In 1924, the Virginia General Assembly enacted the Racial Integrity Act. The act reinforced racial segregation by prohibiting interracial marriage and classifying as "white" a person "who has no trace whatsoever of any blood other than Caucasian." The act, an outgrowth of eugenist and scientific racist propaganda, was pushed by Walter Plecker, a white supremacist and eugenist who held the post of registrar of Virginia Bureau of Vital Statistics.

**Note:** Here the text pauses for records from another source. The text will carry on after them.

@[simp] theorem modLease_sys (f : Lease → Lease) (d : Dev) : (modLease f d).sys = d.sys := rfl
@[simp] theorem modLease_mbx (f : Lease → Lease) (d : Dev) : (modLease f d).mbx = d.mbx := rfl
@[simp] theorem modLease_evt (f : Lease → Lease) (d : Dev) : (modLease f d).evt = d.evt := rfl
@[simp] theorem modLease_host (f : Lease → Lease) (d : Dev) : (modLease f d).host = d.host := rfl
@[simp] theorem modLease_prog (f : Lease → Lease) (d : Dev) : (modLease f d).prog = d.prog := rfl
@[simp] theorem modLease_loops (f : Lease → Lease) (d : Dev) : (modLease f d).loops = d.loops := rfl
@[simp] theorem modLease_dig (f : Lease → Lease) (d : Dev) : (modLease f d).dig = d.dig := rfl
@[simp] theorem modLease_ana (f : Lease → Lease) (d : Dev) : (modLease f d).ana = d.ana := rfl
@[simp] theorem modLease_net (f : Lease → Lease) (d : Dev) : (modLease f d).net = d.net := rfl
@[simp] theorem modLease_ser (f : Lease → Lease) (d : Dev) : (modLease f d).ser = d.ser := rfl
@[simp] theorem modLease_gl (f : Lease → Lease) (d : Dev) : (modLease f d).gl = d.gl := rfl
@[simp] theorem modLease_integ (f : Lease → Lease) (d : Dev) : (modLease f d).integ = d.integ := rfl
@[simp] theorem modLease_rtc (f : Lease → Lease) (d : Dev) : (modLease f d).rtc = d.rtc := rfl
@[simp] theorem modLease_hist (f : Lease → Lease) (d : Dev) : (modLease f d).hist = d.hist := rfl
@[simp] theorem modLease_panel (f : Lease → Lease) (d : Dev) : (modLease f d).panel = d.panel := rfl
@[simp] theorem modLease_otp (f : Lease → Lease) (d : Dev) : (modLease f d).otp = d.otp := rfl
@[simp] theorem modLease_pwr (f : Lease → Lease) (d : Dev) : (modLease f d).pwr = d.pwr := rfl
@[simp] theorem modLease_tick (f : Lease → Lease) (d : Dev) : (modLease f d).tick = d.tick := rfl
@[simp] theorem modLease_free (f : Lease → Lease) (d : Dev) : (modLease f d).free = d.free := rfl
@[simp] theorem modLease_out (f : Lease → Lease) (d : Dev) : (modLease f d).out = d.out := rfl

@[simp] theorem modFirn_sys (f : Firn → Firn) (d : Dev) : (modFirn f d).sys = d.sys := rfl
@[simp] theorem modFirn_mbx (f : Firn → Firn) (d : Dev) : (modFirn f d).mbx = d.mbx := rfl
@[simp] theorem modFirn_evt (f : Firn → Firn) (d : Dev) : (modFirn f d).evt = d.evt := rfl
@[simp] theorem modFirn_host (f : Firn → Firn) (d : Dev) : (modFirn f d).host = d.host := rfl
@[simp] theorem modFirn_prog (f : Firn → Firn) (d : Dev) : (modFirn f d).prog = d.prog := rfl
@[simp] theorem modFirn_loops (f : Firn → Firn) (d : Dev) : (modFirn f d).loops = d.loops := rfl
@[simp] theorem modFirn_dig (f : Firn → Firn) (d : Dev) : (modFirn f d).dig = d.dig := rfl
@[simp] theorem modFirn_ana (f : Firn → Firn) (d : Dev) : (modFirn f d).ana = d.ana := rfl
@[simp] theorem modFirn_net (f : Firn → Firn) (d : Dev) : (modFirn f d).net = d.net := rfl
@[simp] theorem modFirn_ser (f : Firn → Firn) (d : Dev) : (modFirn f d).ser = d.ser := rfl
@[simp] theorem modFirn_gl (f : Firn → Firn) (d : Dev) : (modFirn f d).gl = d.gl := rfl
@[simp] theorem modFirn_integ (f : Firn → Firn) (d : Dev) : (modFirn f d).integ = d.integ := rfl
@[simp] theorem modFirn_rtc (f : Firn → Firn) (d : Dev) : (modFirn f d).rtc = d.rtc := rfl
@[simp] theorem modFirn_hist (f : Firn → Firn) (d : Dev) : (modFirn f d).hist = d.hist := rfl
@[simp] theorem modFirn_panel (f : Firn → Firn) (d : Dev) : (modFirn f d).panel = d.panel := rfl
@[simp] theorem modFirn_otp (f : Firn → Firn) (d : Dev) : (modFirn f d).otp = d.otp := rfl
@[simp] theorem modFirn_pwr (f : Firn → Firn) (d : Dev) : (modFirn f d).pwr = d.pwr := rfl
@[simp] theorem modFirn_tick (f : Firn → Firn) (d : Dev) : (modFirn f d).tick = d.tick := rfl
@[simp] theorem modFirn_free (f : Firn → Firn) (d : Dev) : (modFirn f d).free = d.free := rfl
@[simp] theorem modFirn_out (f : Firn → Firn) (d : Dev) : (modFirn f d).out = d.out := rfl

@[simp] theorem modArb_sys (e : Nat) (f : ArbEntry → ArbEntry) (d : Dev) : (modArb e f d).sys = d.sys := rfl
@[simp] theorem modArb_mbx (e : Nat) (f : ArbEntry → ArbEntry) (d : Dev) : (modArb e f d).mbx = d.mbx := rfl
@[simp] theorem modArb_evt (e : Nat) (f : ArbEntry → ArbEntry) (d : Dev) : (modArb e f d).evt = d.evt := rfl
@[simp] theorem modArb_host (e : Nat) (f : ArbEntry → ArbEntry) (d : Dev) : (modArb e f d).host = d.host := rfl
@[simp] theorem modArb_prog (e : Nat) (f : ArbEntry → ArbEntry) (d : Dev) : (modArb e f d).prog = d.prog := rfl
@[simp] theorem modArb_loops (e : Nat) (f : ArbEntry → ArbEntry) (d : Dev) : (modArb e f d).loops = d.loops := rfl
@[simp] theorem modArb_dig (e : Nat) (f : ArbEntry → ArbEntry) (d : Dev) : (modArb e f d).dig = d.dig := rfl
@[simp] theorem modArb_ana (e : Nat) (f : ArbEntry → ArbEntry) (d : Dev) : (modArb e f d).ana = d.ana := rfl
@[simp] theorem modArb_net (e : Nat) (f : ArbEntry → ArbEntry) (d : Dev) : (modArb e f d).net = d.net := rfl
@[simp] theorem modArb_ser (e : Nat) (f : ArbEntry → ArbEntry) (d : Dev) : (modArb e f d).ser = d.ser := rfl
@[simp] theorem modArb_gl (e : Nat) (f : ArbEntry → ArbEntry) (d : Dev) : (modArb e f d).gl = d.gl := rfl
@[simp] theorem modArb_integ (e : Nat) (f : ArbEntry → ArbEntry) (d : Dev) : (modArb e f d).integ = d.integ := rfl
@[simp] theorem modArb_rtc (e : Nat) (f : ArbEntry → ArbEntry) (d : Dev) : (modArb e f d).rtc = d.rtc := rfl
@[simp] theorem modArb_hist (e : Nat) (f : ArbEntry → ArbEntry) (d : Dev) : (modArb e f d).hist = d.hist := rfl
@[simp] theorem modArb_panel (e : Nat) (f : ArbEntry → ArbEntry) (d : Dev) : (modArb e f d).panel = d.panel := rfl
@[simp] theorem modArb_otp (e : Nat) (f : ArbEntry → ArbEntry) (d : Dev) : (modArb e f d).otp = d.otp := rfl
@[simp] theorem modArb_pwr (e : Nat) (f : ArbEntry → ArbEntry) (d : Dev) : (modArb e f d).pwr = d.pwr := rfl
@[simp] theorem modArb_tick (e : Nat) (f : ArbEntry → ArbEntry) (d : Dev) : (modArb e f d).tick = d.tick := rfl
@[simp] theorem modArb_free (e : Nat) (f : ArbEntry → ArbEntry) (d : Dev) : (modArb e f d).free = d.free := rfl
@[simp] theorem modArb_out (e : Nat) (f : ArbEntry → ArbEntry) (d : Dev) : (modArb e f d).out = d.out := rfl

@[simp] theorem modDi_sys (i : Nat) (f : DiCh → DiCh) (d : Dev) : (modDi i f d).sys = d.sys := rfl
@[simp] theorem modDi_mbx (i : Nat) (f : DiCh → DiCh) (d : Dev) : (modDi i f d).mbx = d.mbx := rfl
@[simp] theorem modDi_evt (i : Nat) (f : DiCh → DiCh) (d : Dev) : (modDi i f d).evt = d.evt := rfl
@[simp] theorem modDi_host (i : Nat) (f : DiCh → DiCh) (d : Dev) : (modDi i f d).host = d.host := rfl
@[simp] theorem modDi_prog (i : Nat) (f : DiCh → DiCh) (d : Dev) : (modDi i f d).prog = d.prog := rfl
@[simp] theorem modDi_loops (i : Nat) (f : DiCh → DiCh) (d : Dev) : (modDi i f d).loops = d.loops := rfl
@[simp] theorem modDi_ana (i : Nat) (f : DiCh → DiCh) (d : Dev) : (modDi i f d).ana = d.ana := rfl
@[simp] theorem modDi_net (i : Nat) (f : DiCh → DiCh) (d : Dev) : (modDi i f d).net = d.net := rfl
@[simp] theorem modDi_ser (i : Nat) (f : DiCh → DiCh) (d : Dev) : (modDi i f d).ser = d.ser := rfl
@[simp] theorem modDi_gl (i : Nat) (f : DiCh → DiCh) (d : Dev) : (modDi i f d).gl = d.gl := rfl
@[simp] theorem modDi_red (i : Nat) (f : DiCh → DiCh) (d : Dev) : (modDi i f d).red = d.red := rfl
@[simp] theorem modDi_integ (i : Nat) (f : DiCh → DiCh) (d : Dev) : (modDi i f d).integ = d.integ := rfl
@[simp] theorem modDi_rtc (i : Nat) (f : DiCh → DiCh) (d : Dev) : (modDi i f d).rtc = d.rtc := rfl
@[simp] theorem modDi_hist (i : Nat) (f : DiCh → DiCh) (d : Dev) : (modDi i f d).hist = d.hist := rfl
@[simp] theorem modDi_panel (i : Nat) (f : DiCh → DiCh) (d : Dev) : (modDi i f d).panel = d.panel := rfl
@[simp] theorem modDi_otp (i : Nat) (f : DiCh → DiCh) (d : Dev) : (modDi i f d).otp = d.otp := rfl
@[simp] theorem modDi_pwr (i : Nat) (f : DiCh → DiCh) (d : Dev) : (modDi i f d).pwr = d.pwr := rfl
@[simp] theorem modDi_tick (i : Nat) (f : DiCh → DiCh) (d : Dev) : (modDi i f d).tick = d.tick := rfl
@[simp] theorem modDi_free (i : Nat) (f : DiCh → DiCh) (d : Dev) : (modDi i f d).free = d.free := rfl
@[simp] theorem modDi_out (i : Nat) (f : DiCh → DiCh) (d : Dev) : (modDi i f d).out = d.out := rfl
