@[simp] theorem senderChanged_prog (pid : Word) (old : Option Nat) : (senderChanged pid old d).prog = d.prog := by
  unfold senderChanged
  dsimp only
  split
  · rfl
  · refine foldl_prog _ (fun d i => ?_) _ d
    split <;> simp [modSub]

@[simp] theorem partnerLost_prog (k cause : Nat) : (partnerLost k cause d).prog = d.prog := by
  simp [partnerLost, modPartner]

@[simp] theorem publishSets_prog (t : Nat) : (publishSets t d).prog = d.prog := by
  simp [publishSets, countUnacked, sendSet, modPartner]

@[simp] theorem openQuotient_prog (a b : Int) : (openQuotient a b d).2.prog = d.prog := by
  simp only [openQuotient]
  split <;> rfl

@[simp] theorem bindText_prog (im : Image) (b : SentBind) (v : TV) : (bindText im b v d).2.prog = d.prog := by
  simp only [bindText]
  (repeat' split) <;> simp

@[simp] theorem sentence_prog (im : Image) (k : Task) (x : SentDecl) : (sentence im k x d).2.prog = d.prog := by
  simp only [sentence]
  rw [foldl_snd_prog]
  simp

@[simp] theorem sendSentences_prog (t : Nat) : (sendSentences t d).prog = d.prog := by
  simp [sendSentences]

@[simp] theorem busNumber_prog (analogue signed : Bool) (n : Nat) (v : Word) :
    (busNumber analogue signed n v d).2.prog = d.prog := by
  simp only [busNumber]
  (repeat' split) <;> simp [freshNat]

@[simp] theorem canData_prog (x : CanDecl) : (canData x d).2.prog = d.prog := by
  unfold canData
  rw [foldl_snd_prog]
  simp

@[simp] theorem sendCan_prog (t : Nat) : (sendCan t d).prog = d.prog := by
  simp [sendCan]

@[simp] theorem sendPublications_prog (t : Nat) : (sendPublications t d).prog = d.prog := by
  simp [sendPublications, glSend_prog]

@[simp] theorem sendShadowInput_prog (t : Nat) : (sendShadowInput t d).prog = d.prog := by
  simp [sendShadowInput]

@[simp] theorem firnSend_prog (type : Nat) (body : Bytes) : (firnSend type body d).prog = d.prog := by
  simp [firnSend]

@[simp] theorem pumpPass_prog (im : Image) (n : Nat) : (pumpPass im n d).prog = d.prog := by
  induction n generalizing d with
  | zero => rfl
  | succ n ih =>
    unfold pumpPass
    (repeat' split) <;> simp [ih, sendSegment]

@[simp] theorem startPassSend_prog : (startPassSend d).prog = d.prog := by
  unfold startPassSend
  split <;> simp

@[simp] theorem sendDelta_prog (t : Nat) (final : Bool) : (sendDelta t final d).prog = d.prog := by
  unfold sendDelta
  split <;> simp [backlogTest, gapEvent]

end

end Sys2Proof.Machine
end

section
/-!
PROOF. The commit point and the publish (R107, R116, R147, R162, R180, R225, Tables 4.4 and 4.6).
-/

namespace Sys2Proof.Machine

open Sys2Proof Sys2Proof.Claims

/-! ## The records and the values of a commit -/

/-- The journals of a cycle's executions become the records (Table 4.6, action 1). -/
theorem commitJournals_prog (t : Nat) (d : Dev) : (commitJournals t d).prog = { d.prog with
    timers := (d.task t).runs.foldl (fun m e => mputAll m e.2.exec.timers) d.prog.timers
    counters := (d.task t).runs.foldl (fun m e => mputAll m e.2.exec.counters) d.prog.counters
    edges := (d.task t).runs.foldl (fun m e => mputAll m e.2.exec.edges) d.prog.edges } := by
  unfold commitJournals
  generalize (d.task t).runs = runs
  induction runs generalizing d with
  | nil => rfl
  | cons e runs ih => exact ih _

section
variable (im : Image) (seq : Byte)

/-- An element takes a VALUE and a quality, with the SEQ of the commit. -/
def commitVal (m : Map TV) (key : Nat) (v : Word × Byte) : Map TV :=
  mput m key (mkTV (im.idOf (keySpace key) (keyEl key)) v.1 v.2 seq)

/-- A produced element keeps VALUE and quality as a reader passes them on, and takes the SEQ of the commit. -/
def restampVal (m : Map TV) (key : Nat) : Map TV :=
  match mget m key with
  | some v =>
    let a := tvAccept (im.idOf (keySpace key) (keyEl key)) v
    commitVal im seq m key (a.value, a.quality)
  | none => m
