-- ==== Sys2Proof/Machine/Types/Img.lean ====
section
/-! DEFINITION. The state of the image loader (02_vexkan_image). A region is keyed by TYPE × 65536 + UNIT (R49). -/

namespace Sys2Proof.Machine

/-- The command the image loader is running (R87), or the start-up fetch of a slot (R60). -/
inductive ImgOp where
  | none | verify | apply | applySlot (slot : Nat) | applyOos | writeSlot (slot : Nat) | reapply (region : Nat)
  | boot (slot : Nat) | raise | revoke (key : Nat)
  deriving DecidableEq, Repr

/-- Steps of a slot write (R63). -/
inductive SlotPhase where
  | erase | program | readBack
  deriving DecidableEq, Repr

/-- Phases of one region's rebake (R73, R80): waiting for its turn, draining, fenced with the record loading, the shadow bank
loading, the swap pause. -/
inductive RebakePhase where
  | waiting | draining | loading | bankLoading | bankPause
  deriving DecidableEq, Repr

/-- Who uses the rebake slot (R45): an apply, a roll-back, REAPPLY, re-balancing, the restart of a faulted tray (R118), or
a tray made spare for a personality (R75). The `Old` ones restart a region with its old record after it failed to restart
with the new one (R70). -/
inductive RebakeOwner where
  | apply | applyOld | rollback | reapply | reapplyOld | rebalance | rebalanceOld | trayRestart | spare | spareOld
  deriving DecidableEq, Repr

/-- The rebake in progress: owner, region key, phase, the record to load and the personality a tray will carry. -/
structure Rebake where
  owner : RebakeOwner
  key : Nat
  phase : RebakePhase
  record : Bytes
  pers : Nat
  deriving DecidableEq, Repr

/-- An apply in progress: the target image, whether out of service (R81) and its phase, regions to do, regions changed with
their old records (newest first), whether it rolls back, the error to leave, whether migrations hold it (R84), the
personality records carried trays take (R67). -/
structure Apply where
  image : Bytes
  oos : Bool
  oosPhase : Nat
  todo : List Nat
  done : List (Nat × Bytes × Nat)
  rollingBack : Bool
  err : Nat
  waiting : Bool
  deriving DecidableEq, Repr

/-- The image loader: pending image and whether it verified, held copy and damaged regions (R66), the record in force in each
region, the record re-read in progress, the command in progress, the slot write, the apply, the rebake slot and the 1 ms tray
spacing (R45, R46), fields the host has written since the start (R44), the two Hearth banks (R80). -/
structure ImgState where
  pending : Option Bytes
  held : Option Bytes
  damaged : List Nat
  loaded : Tab Bytes
  reread : Option (Nat × Nat)
  op : ImgOp
  slotWrite : Option (Nat × SlotPhase)
  apply : Option Apply
  rebake : Option Rebake
  spacing : Bool
  hostSet : List (Nat × Nat)
  bankActive : Bytes
  bankShadow : Bytes
  deriving DecidableEq, Repr

end Sys2Proof.Machine
end

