-- ==== Sys2Proof/Machine/Regs.lean ====
section
/-! DEFINITION. The register tables of the spec (R87, R119, R157, R175, R207, R265, R314, R338, R380, R381, R408,
R437, R458, R489, R516, R539, R561, R578): the structure address (SA, R13) of every register, the place of every field, each
Error counter with its SAT bit, and for each register the access code of each field (R19). -/

namespace Sys2Proof.Machine

/-- A register field: the SA of its register, its lowest bit and its width. -/
structure Field where
  sa : Nat
  lo : Nat
  w : Nat
  deriving DecidableEq, Repr

/-- An Error counter (R571): its SA, the SA of the register with its SAT bit, and that bit. -/
structure ErrCtr where
  sa : Nat
  satSa : Nat
  satBit : Nat
  deriving DecidableEq, Repr

/-- Access codes of a field (R19); reserved bits are listed by no field row. -/
inductive Access where
  | ro | rw | rw1c | rc | wo | hw
  deriving DecidableEq, Repr

/-- One field of a register row. -/
structure FieldRow where
  lo : Nat
  w : Nat
  acc : Access
  deriving DecidableEq, Repr

/-- One row of a register table: the steward, the first unit and how many, the first subunit and how many, the offset,
the stride and count of an indexed register, the width in bits and the fields. -/
structure RegRow where
  stw : Nat
  unit : Nat × Nat
  sub : Nat × Nat
  off : Nat
  rep : Nat × Nat
  bits : Nat
  fields : List FieldRow
  deriving DecidableEq, Repr

/-- The structure address of steward, unit, subunit and offset (R13). -/
def sa (stw unit sub off : Nat) : Nat := stw * 0x400000 + unit * 0x4000 + sub * 0x200 + off

namespace R
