/-- Whether a region's drain can end now: INSTANCE_LIMITS waits for its migrations, the host endpoint for a reset of the
endpoint, a steward for the tickets it has issued (R73, R77, R79). -/
def drainMayEnd (rb : Rebake) (d : Dev) : Bool :=
  if rb.key = regionKey 5 0 then d.nvm.handoff.isEmpty && d.nvm.mig.isNone
  else if rb.key = regionKey 2 5 then d.getB R.HEP_FUNC_RESETTING
  else if rb.key / 65536 = 2 then d.tray.outst.all fun o => o.tk.issuer != rb.key % 65536 || d.tray.offers.contains o.tk
  else true

/-- A region's drain ends (R73). -/
def regionDrainEnd (d : Dev) : Dev :=
  match d.img.rebake with
  | some rb => if rb.phase = .draining ∧ drainMayEnd rb d then fenceRegion rb d else d
  | none => d

/-- Stop an apply for a take-over (R83): a region in drain returns with its old record, a fenced one completes, and nothing
further is applied. -/
def stopApply (d : Dev) : Dev :=
  match d.img.apply with
  | none => d
  | some a =>
    let d1 := match d.img.rebake with
      | some rb =>
        if rb.phase == RebakePhase.draining || rb.phase == RebakePhase.waiting then
          let d0 := { d with img := { d.img with rebake := none }, nvm := { d.nvm with handoff := [] } }
          if rb.key / 65536 = 3 then d0.setB (R.TRY_TC_STATE_DRAIN (rb.key % 65536)) false else d0
        else d
      | none => d
    let d2 := { d1 with img := { d1.img with
      apply := some { a with todo := [], done := [], waiting := true, rollingBack := false, err := 0x11 } } }
    let d3 := endImgOp 9 0x11 (d2.setB R.IMG_GEN_MIXED true)
    { d3 with hep := { d3.hep with table := structTable d3 } }

end Sys2Proof.Machine
end

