/-- Crumbs reserved at a gate are assigned, in chunk order, and sealed (R142, R143). -/
def assignAll (id : Nat) (d : Dev) : Dev :=
  match d.wCmd id with
  | none => d
  | some c =>
    forEach (c.chunks.filter fun x => x.crumbs != 0 && x.copies.isEmpty && (match x.kind with
        | some (.miss _) => true
        | _ => false)) (fun x d =>
      match assignChunk c x d with
      | none => d
      | some d1 =>
        let n := x.crumbs * (if c.mirror2 then 2 else 1)
        let d2 := { d1 with med := { d1.med with reserved := d1.med.reserved - n } }
        let d3 := match d2.wChunk id x.idx with
          | some y => issueSeal c y (d2.modGrp y.jsn fun g => { g with
              pages := y.copies.flatMap fun p => p.ranges.map (·.page) })
          | none => d2
        d3) d

/-- The split of a leaf that a chunk's MAPWALK waits for (R443). -/
def splitOpen (d : Dev) (nsg leaf : Nat) : Bool :=
  d.nvm.splits.any fun s => s.nsg == nsg && s.leaf == leaf && !s.committed

/-- A lower group names the same entry and is neither committed nor given up (R124). -/
def lowerOpen (d : Dev) (nsg idx jsn : Nat) : Bool := (openGroups d nsg idx).any fun g => jsnLt g.jsn jsn

/-- Issue the MAPWALK of a chunk where R124 and R443 allow: its old entry is the newest committed one. -/
def issueMapwalk (c : WCmd) (x : WChunk) (d : Dev) : Dev :=
  if x.stage ≠ .sealing ∨ lowerOpen d c.h.nsg x.idx x.jsn ∨ splitOpen d c.h.nsg (x.idx / 512) then d
  else match lookupEntry (.control c.h.id x.idx) true c.h.nsg x.idx d with
    | (.val v, d1) =>
      let old := if isLostEnt v.1 then entUnmapped else v.1
      let r : JRec := ⟨1, c.h.nsg, x.idx, newEntry x, old, 0⟩
      let d2 := holdLines [mkKey c.h.nsg 0 (x.idx / 512)] true d1
      issueTicket iMap 0 pMapwalk none (x.jsn % 2 ^ 18) (recBytes d2 ⟨x.jsn, 1, [r], d2.now, c.h.inst, false, .reserved, 0, 0, 0,
          true, []⟩ 0 r) 512 (mkArgs (contentKey r.a) 0 x.jsn) (.mapwalk c.h.id x.idx)
        (d2.modChunk c.h.id x.idx fun y => { y with stage := .mapwalk, old := old })
    | (_, d1) => d1

/-- Records PLACE emits for a chunk before and after its MAP_SET (R144, R185): none where the entry does not change. -/
def placeSets (c : WCmd) (x : WChunk) : List Nat × List Nat :=
  let n := newEntry x
  let minus := if isHandle x.old && x.old != n then [x.old] else []
  match x.kind with
  | some (.miss h) => (h :: (if c.mirror2 then [h + 1] else []), minus)
  | some (.hit h) => (if x.old = h then [] else [h], minus)
  | some (.depHit h) => (if x.old = h then [] else [h], minus)
  | _ => ([], minus)

/-- Another group with lower JSNs may change one of these records (a split may change any), or one in issue does: PLACE tickets of one record follow each
other in JSN order, so that each sees the count the one before it left. -/
def placeBlocked (d : Dev) (jsn : Nat) (hs : List Nat) : Bool :=
  d.write.groups.any fun g => g.jsn != jsn && g.stage == .reserved &&
    ((jsnLt g.jsn jsn && (decide (g.count > 8) || (g.cmd != 0 && g.recs.isEmpty))) ||
      g.recs.any fun r => (recHandles r).any hs.contains)

/-- The new content record of a copy (R182, R185): REFS 1 on the primary. -/
def contentNew (c : WCmd) (x : WChunk) (h : Nat) (comp : Bool) : JRec :=
  let cp := if comp then x.copies.getD 1 ⟨0, 0, []⟩ else x.copies.getD 0 ⟨0, 0, []⟩
  let w0 := mkWordA cp.crumb cp.module x.crumbs c.epoch
  let flags := b2n x.raw + 2 * b2n (c.mirror2 && !comp) + 4 * b2n comp
  let w1 := (if comp then 0 else 1) + flags * 2 ^ 24
  ⟨2, c.h.nsg, h, w0, sealRec c.dom h w0 w1, if comp then 0 else fpTag x.fp⟩

/-- A REF_ADJ (R146): delta as a two's-complement number and the count after it, which sticks at FFFFFFh (R187). -/
def refAdj (nsg h : Nat) (plus : Bool) (w1 : Nat) : JRec :=
  let n := recRefs w1
  let after := if n = 0xFFFFFF then n else if plus then n + 1 else n - 1
  ⟨3, nsg, h, if plus then 1 else 2 ^ 64 - 1, after, 0⟩

/-- Look up records in NEWEST mode; none while one waits (R144, R242). -/
def lookupAll (w : Waiter) (dom : Nat) (hs : List Nat) (d : Dev) : Option (List (Nat × (Nat × Nat))) × Dev :=
  hs.foldl (fun s h =>
    match s.1 with
    | none => s
    | some l =>
      match lookupRecord w 3 dom h s.2 with
      | (.val v, d1) => (some (l ++ [(h, v)]), d1)
      | (.unavailable, d1) => (some (l ++ [(h, (0, 0))]), d1)
      | (.wait, d1) => (none, d1)) (some [], d)

/-- Thresholds of REFS that a group brings about (R186, R187): content capped, reference stuck, once per record. -/
def noteThresholds (rs : List JRec) (vals : List (Nat × (Nat × Nat))) (d : Dev) : Dev :=
  forEach (rs.filter fun r => r.type == 3 && r.a == 1) (fun r d =>
    let w := ((vals.find? fun e => e.1 == r.subject).map (·.2)).getD (0, 0)
    let d1 := if r.b ≥ capLevel ∧ !bitAt (recFlags w.2) 3 then
        (d.err R.E_PAN_CAPPED).postAt 0x1101 (ownPage 0x11) [r.subject]
      else d
    if recRefs w.2 = 0xFFFFFF ∧ !d1.pan.stuck.contains r.subject then
      ((({ d1 with pan := { d1.pan with stuck := d1.pan.stuck ++ [r.subject] } }).err R.E_PAN_STUCK).postAt 0x1102
        (ownPage 0x11) [r.subject])
    else d1) d

/-- Take leases for peer-owned records (R242). -/
def takeLeases (cmd chunk : Nat) (hs : List Nat) (d : Dev) : Dev :=
  forEach (hs.filter fun h => !d.owns (handleHead h)) (fun h d => { d with map := { d.map with
    leases := d.map.leases ++ [⟨h, false, cmd, chunk⟩] } }) d

/-- Targets of the aliases among records (R203): the target's slot under the victim's bucket. -/
def aliasTargets (vals : List (Nat × (Nat × Nat))) : List Nat :=
  (vals.filter fun e => bitAt (recFlags e.2.2) 4).map fun e => e.1 / 2 ^ 41 * 2 ^ 41 + e.2.1 % 2 ^ 41

/-- Assemble a chunk's group: what PLACE emits before and after the MAP_SET, and the REF_ADJ −1 on the target of an alias that
dies (R203). -/
def buildGroup (c : WCmd) (x : WChunk) (vals : List (Nat × (Nat × Nat))) : List JRec :=
  let sets := placeSets c x
  let val := fun h => ((vals.find? fun e => e.1 == h).map (·.2)).getD (0, 0)
  let pre := match x.kind with
    | some (.miss h) => contentNew c x h false :: (if c.mirror2 then [contentNew c x (h + 1) true] else [])
    | _ => sets.1.map fun h => refAdj c.h.nsg h true (val h).2
  let post := sets.2.flatMap fun h =>
    let r := refAdj c.h.nsg h false (val h).2
    let t := x.old / 2 ^ 41 * 2 ^ 41 + (val h).1 % 2 ^ 41
    if bitAt (recFlags (val h).2) 4 ∧ r.b = 0 then [r, refAdj c.h.nsg t false (val t).2] else [r]
  pre ++ [⟨1, c.h.nsg, x.idx, newEntry x, x.old, 0⟩] ++ post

The Racial Integrity Act required that all birth certificates and marriage certificates in Virginia to include the person's race as either "white" or "colored." The Act classified all non-whites, including Native Americans, as "colored." The act was part of a series of "racial integrity laws" enacted in Virginia to reinforce racial hierarchies and prohibit the mixing of races; other statutes included the Public Assemblages Act of 1926 (which required the racial segregation of all public meeting areas) and a 1930 act that defined any person with even a trace of African ancestry as black (thus codifying the so-called "one-drop rule").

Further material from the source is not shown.